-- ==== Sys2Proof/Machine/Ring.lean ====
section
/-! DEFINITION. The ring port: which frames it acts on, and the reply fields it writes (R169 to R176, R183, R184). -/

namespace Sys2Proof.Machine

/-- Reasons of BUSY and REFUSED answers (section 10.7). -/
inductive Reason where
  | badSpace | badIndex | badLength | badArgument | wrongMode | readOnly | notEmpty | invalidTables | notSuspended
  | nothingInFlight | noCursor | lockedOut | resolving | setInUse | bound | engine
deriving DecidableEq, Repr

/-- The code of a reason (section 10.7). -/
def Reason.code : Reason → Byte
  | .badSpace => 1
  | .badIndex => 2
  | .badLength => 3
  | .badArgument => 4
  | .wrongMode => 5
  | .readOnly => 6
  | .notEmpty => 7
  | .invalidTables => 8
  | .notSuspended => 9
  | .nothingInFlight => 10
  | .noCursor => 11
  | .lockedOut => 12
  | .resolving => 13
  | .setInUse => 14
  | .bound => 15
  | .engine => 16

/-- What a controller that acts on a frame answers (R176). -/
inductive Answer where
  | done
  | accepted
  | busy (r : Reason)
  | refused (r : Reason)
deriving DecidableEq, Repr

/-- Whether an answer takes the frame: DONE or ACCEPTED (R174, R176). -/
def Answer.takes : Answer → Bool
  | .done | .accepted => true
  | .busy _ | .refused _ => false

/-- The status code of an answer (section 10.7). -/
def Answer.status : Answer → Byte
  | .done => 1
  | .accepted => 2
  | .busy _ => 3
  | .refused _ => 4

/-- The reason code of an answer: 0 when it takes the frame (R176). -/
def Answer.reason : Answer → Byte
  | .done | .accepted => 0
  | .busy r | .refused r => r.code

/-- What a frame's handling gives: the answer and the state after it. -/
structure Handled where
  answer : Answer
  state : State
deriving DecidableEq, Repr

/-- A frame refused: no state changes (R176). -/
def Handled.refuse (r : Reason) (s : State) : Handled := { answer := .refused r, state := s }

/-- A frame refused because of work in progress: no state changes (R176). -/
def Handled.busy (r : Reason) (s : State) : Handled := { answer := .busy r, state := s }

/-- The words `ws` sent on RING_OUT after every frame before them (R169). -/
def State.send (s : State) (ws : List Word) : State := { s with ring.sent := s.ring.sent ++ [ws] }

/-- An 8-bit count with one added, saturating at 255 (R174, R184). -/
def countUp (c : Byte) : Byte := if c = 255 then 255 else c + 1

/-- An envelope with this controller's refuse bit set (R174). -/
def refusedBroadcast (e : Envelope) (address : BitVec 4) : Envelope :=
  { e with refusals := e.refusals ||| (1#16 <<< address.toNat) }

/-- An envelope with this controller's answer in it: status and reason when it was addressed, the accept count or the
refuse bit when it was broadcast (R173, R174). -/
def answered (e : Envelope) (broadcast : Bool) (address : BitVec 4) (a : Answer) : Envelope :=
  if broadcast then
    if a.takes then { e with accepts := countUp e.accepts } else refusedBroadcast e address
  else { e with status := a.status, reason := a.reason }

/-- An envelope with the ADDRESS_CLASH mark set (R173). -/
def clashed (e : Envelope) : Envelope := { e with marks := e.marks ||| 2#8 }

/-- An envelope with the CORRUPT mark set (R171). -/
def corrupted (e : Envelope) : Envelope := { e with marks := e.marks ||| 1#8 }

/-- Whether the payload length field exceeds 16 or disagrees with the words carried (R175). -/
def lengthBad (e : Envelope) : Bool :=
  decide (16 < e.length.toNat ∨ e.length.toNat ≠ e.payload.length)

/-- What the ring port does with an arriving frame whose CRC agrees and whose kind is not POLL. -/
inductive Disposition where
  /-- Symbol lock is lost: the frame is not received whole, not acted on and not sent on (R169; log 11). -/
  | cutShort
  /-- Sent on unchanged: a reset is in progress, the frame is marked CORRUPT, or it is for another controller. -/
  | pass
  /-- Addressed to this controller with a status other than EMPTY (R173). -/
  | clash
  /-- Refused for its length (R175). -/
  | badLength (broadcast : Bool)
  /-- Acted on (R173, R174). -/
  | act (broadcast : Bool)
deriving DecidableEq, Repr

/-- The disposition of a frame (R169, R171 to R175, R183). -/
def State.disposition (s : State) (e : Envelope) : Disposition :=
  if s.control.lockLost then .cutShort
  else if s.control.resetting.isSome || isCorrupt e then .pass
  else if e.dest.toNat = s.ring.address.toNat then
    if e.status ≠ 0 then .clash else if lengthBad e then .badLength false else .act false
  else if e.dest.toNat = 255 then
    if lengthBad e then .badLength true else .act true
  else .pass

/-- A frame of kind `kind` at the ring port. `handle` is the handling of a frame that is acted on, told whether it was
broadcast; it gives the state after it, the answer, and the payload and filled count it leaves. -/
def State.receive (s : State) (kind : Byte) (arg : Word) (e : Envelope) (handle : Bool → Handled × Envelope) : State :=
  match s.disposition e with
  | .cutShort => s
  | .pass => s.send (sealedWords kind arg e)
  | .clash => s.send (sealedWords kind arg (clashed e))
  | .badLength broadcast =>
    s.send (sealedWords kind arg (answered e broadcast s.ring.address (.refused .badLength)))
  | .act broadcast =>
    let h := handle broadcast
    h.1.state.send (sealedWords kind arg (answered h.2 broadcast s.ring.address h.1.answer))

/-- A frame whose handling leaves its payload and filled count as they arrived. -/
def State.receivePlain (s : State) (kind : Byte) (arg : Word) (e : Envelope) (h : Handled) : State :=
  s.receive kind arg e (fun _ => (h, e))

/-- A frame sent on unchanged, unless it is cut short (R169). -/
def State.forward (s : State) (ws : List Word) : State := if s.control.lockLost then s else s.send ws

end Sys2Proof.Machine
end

+++++

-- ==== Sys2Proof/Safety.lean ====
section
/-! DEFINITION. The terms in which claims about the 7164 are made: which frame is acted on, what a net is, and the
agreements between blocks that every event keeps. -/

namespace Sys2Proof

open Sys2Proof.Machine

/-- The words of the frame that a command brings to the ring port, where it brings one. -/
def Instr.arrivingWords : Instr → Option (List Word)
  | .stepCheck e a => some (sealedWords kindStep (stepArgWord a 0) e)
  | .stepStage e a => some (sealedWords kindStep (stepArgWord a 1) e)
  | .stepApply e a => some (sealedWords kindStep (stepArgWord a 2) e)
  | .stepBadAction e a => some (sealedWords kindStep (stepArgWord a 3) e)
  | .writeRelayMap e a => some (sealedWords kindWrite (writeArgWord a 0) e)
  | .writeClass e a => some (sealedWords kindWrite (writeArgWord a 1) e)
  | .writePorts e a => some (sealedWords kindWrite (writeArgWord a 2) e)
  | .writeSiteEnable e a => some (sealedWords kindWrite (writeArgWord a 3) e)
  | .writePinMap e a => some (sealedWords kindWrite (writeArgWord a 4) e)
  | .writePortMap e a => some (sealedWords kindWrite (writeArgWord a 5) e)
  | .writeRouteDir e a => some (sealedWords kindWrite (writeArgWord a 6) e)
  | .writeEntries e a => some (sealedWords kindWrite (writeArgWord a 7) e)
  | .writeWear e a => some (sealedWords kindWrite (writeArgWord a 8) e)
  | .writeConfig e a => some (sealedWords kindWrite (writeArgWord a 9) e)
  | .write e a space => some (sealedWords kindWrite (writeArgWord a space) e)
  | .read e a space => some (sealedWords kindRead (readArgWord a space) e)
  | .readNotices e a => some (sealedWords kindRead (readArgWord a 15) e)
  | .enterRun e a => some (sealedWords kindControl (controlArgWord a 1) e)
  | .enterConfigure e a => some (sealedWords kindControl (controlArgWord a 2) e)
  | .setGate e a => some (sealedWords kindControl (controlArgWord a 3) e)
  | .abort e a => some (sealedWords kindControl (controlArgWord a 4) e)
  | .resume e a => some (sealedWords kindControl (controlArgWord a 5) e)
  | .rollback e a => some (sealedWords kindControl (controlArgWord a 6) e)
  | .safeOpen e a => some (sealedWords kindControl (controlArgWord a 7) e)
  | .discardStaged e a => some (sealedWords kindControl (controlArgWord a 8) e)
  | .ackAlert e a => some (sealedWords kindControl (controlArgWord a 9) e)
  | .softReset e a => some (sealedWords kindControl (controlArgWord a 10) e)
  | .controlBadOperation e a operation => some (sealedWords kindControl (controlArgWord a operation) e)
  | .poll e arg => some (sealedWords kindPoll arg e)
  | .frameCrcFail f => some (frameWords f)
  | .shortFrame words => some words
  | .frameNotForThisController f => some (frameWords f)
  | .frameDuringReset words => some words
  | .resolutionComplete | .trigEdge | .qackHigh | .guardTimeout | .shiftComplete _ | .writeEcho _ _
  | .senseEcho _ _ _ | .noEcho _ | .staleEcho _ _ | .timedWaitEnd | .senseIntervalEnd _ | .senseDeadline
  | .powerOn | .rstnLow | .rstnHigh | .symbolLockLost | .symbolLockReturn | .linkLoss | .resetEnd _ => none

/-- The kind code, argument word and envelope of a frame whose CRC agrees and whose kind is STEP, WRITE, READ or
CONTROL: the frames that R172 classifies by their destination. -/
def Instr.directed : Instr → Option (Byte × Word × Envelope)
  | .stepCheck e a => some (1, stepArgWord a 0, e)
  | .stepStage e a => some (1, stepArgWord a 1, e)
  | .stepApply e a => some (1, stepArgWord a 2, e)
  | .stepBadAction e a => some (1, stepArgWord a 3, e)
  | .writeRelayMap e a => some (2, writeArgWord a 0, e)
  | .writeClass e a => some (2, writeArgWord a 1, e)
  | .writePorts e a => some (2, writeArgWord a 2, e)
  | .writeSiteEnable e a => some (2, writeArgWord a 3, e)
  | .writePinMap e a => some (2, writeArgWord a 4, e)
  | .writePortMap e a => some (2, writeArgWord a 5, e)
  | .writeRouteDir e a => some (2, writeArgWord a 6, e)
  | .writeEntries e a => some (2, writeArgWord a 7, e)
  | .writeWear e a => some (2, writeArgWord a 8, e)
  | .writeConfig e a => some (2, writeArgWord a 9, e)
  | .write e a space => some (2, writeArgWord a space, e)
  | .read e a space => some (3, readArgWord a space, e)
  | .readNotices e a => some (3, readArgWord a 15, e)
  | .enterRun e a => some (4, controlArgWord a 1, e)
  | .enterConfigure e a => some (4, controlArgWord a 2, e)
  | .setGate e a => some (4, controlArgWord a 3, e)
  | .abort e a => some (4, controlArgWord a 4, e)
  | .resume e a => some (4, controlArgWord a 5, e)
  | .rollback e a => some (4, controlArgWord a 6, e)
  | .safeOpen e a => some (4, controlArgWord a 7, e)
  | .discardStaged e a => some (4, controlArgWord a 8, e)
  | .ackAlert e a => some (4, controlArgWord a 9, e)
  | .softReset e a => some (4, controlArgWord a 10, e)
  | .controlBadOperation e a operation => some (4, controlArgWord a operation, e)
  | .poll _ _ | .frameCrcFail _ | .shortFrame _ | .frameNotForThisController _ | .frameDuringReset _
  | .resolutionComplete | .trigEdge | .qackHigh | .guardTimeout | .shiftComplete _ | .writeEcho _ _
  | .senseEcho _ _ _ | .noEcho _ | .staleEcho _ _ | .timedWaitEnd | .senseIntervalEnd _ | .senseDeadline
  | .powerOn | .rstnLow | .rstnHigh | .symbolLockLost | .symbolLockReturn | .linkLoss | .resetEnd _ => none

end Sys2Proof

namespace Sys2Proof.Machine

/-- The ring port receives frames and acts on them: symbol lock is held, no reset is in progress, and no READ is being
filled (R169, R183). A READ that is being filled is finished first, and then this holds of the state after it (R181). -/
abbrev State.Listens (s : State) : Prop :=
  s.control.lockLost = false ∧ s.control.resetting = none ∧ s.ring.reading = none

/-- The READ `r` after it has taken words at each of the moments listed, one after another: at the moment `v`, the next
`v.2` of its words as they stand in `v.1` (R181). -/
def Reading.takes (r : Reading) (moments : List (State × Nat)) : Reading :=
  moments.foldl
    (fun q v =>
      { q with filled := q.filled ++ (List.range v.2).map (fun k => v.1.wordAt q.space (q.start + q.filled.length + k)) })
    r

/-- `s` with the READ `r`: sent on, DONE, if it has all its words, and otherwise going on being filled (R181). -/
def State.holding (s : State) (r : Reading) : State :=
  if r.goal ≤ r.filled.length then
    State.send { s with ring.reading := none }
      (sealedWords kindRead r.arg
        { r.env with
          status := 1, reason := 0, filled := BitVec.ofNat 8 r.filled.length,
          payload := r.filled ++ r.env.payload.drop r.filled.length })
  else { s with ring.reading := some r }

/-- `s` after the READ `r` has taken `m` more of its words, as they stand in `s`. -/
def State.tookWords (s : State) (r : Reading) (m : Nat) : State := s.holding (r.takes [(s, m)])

+++++

» **What you have to do**:
Using the material above, return every line that holds the string "kindRead".

» **Solution**:
  | .read e a space => some (sealedWords kindRead (readArgWord a space) e)
  | .readNotices e a => some (sealedWords kindRead (readArgWord a 15) e)
      (sealedWords kindRead r.arg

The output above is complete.